EXERCISE REQUIREMENTS:
Of all the lines below, output only those starting at the one with "no bits. -/" and ending at the one with "theorem Row.statement_of (i", both ends included, exactly as written.

****************

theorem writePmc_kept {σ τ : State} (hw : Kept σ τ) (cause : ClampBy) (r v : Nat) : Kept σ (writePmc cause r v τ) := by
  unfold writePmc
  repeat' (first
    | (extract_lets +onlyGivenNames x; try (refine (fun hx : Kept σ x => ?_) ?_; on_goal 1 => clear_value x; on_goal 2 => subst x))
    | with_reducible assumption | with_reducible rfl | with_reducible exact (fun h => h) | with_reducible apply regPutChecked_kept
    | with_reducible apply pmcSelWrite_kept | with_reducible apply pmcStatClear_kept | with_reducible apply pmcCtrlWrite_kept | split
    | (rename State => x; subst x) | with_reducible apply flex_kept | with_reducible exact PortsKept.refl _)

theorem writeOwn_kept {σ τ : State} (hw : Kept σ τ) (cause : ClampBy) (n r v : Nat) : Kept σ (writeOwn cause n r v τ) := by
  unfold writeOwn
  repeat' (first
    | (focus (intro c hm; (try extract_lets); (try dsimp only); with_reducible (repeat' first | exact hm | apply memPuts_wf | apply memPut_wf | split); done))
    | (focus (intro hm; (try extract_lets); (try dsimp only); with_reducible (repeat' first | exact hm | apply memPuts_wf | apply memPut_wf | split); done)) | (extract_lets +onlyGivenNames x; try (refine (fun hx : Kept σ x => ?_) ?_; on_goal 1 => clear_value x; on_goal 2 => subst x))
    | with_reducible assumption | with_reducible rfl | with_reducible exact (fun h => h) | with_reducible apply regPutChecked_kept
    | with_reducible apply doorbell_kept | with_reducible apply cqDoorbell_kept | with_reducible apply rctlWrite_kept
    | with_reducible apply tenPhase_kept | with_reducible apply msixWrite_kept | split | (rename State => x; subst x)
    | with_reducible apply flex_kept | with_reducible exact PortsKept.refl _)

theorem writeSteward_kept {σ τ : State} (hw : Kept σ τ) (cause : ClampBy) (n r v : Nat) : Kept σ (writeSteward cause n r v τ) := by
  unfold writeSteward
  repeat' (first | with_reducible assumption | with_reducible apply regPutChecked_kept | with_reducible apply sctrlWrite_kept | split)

****************

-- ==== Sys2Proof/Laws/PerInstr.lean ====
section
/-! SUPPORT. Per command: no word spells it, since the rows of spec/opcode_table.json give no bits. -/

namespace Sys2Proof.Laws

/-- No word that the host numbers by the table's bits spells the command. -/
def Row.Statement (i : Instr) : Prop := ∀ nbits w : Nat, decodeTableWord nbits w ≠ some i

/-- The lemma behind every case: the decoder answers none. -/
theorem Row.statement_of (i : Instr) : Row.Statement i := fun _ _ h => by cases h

****************

EXERCISE SOLUTION:
/-! SUPPORT. Per command: no word spells it, since the rows of spec/opcode_table.json give no bits. -/

namespace Sys2Proof.Laws

/-- No word that the host numbers by the table's bits spells the command. -/
def Row.Statement (i : Instr) : Prop := ∀ nbits w : Nat, decodeTableWord nbits w ≠ some i

/-- The lemma behind every case: the decoder answers none. -/
theorem Row.statement_of (i : Instr) : Row.Statement i := fun _ _ h => by cases h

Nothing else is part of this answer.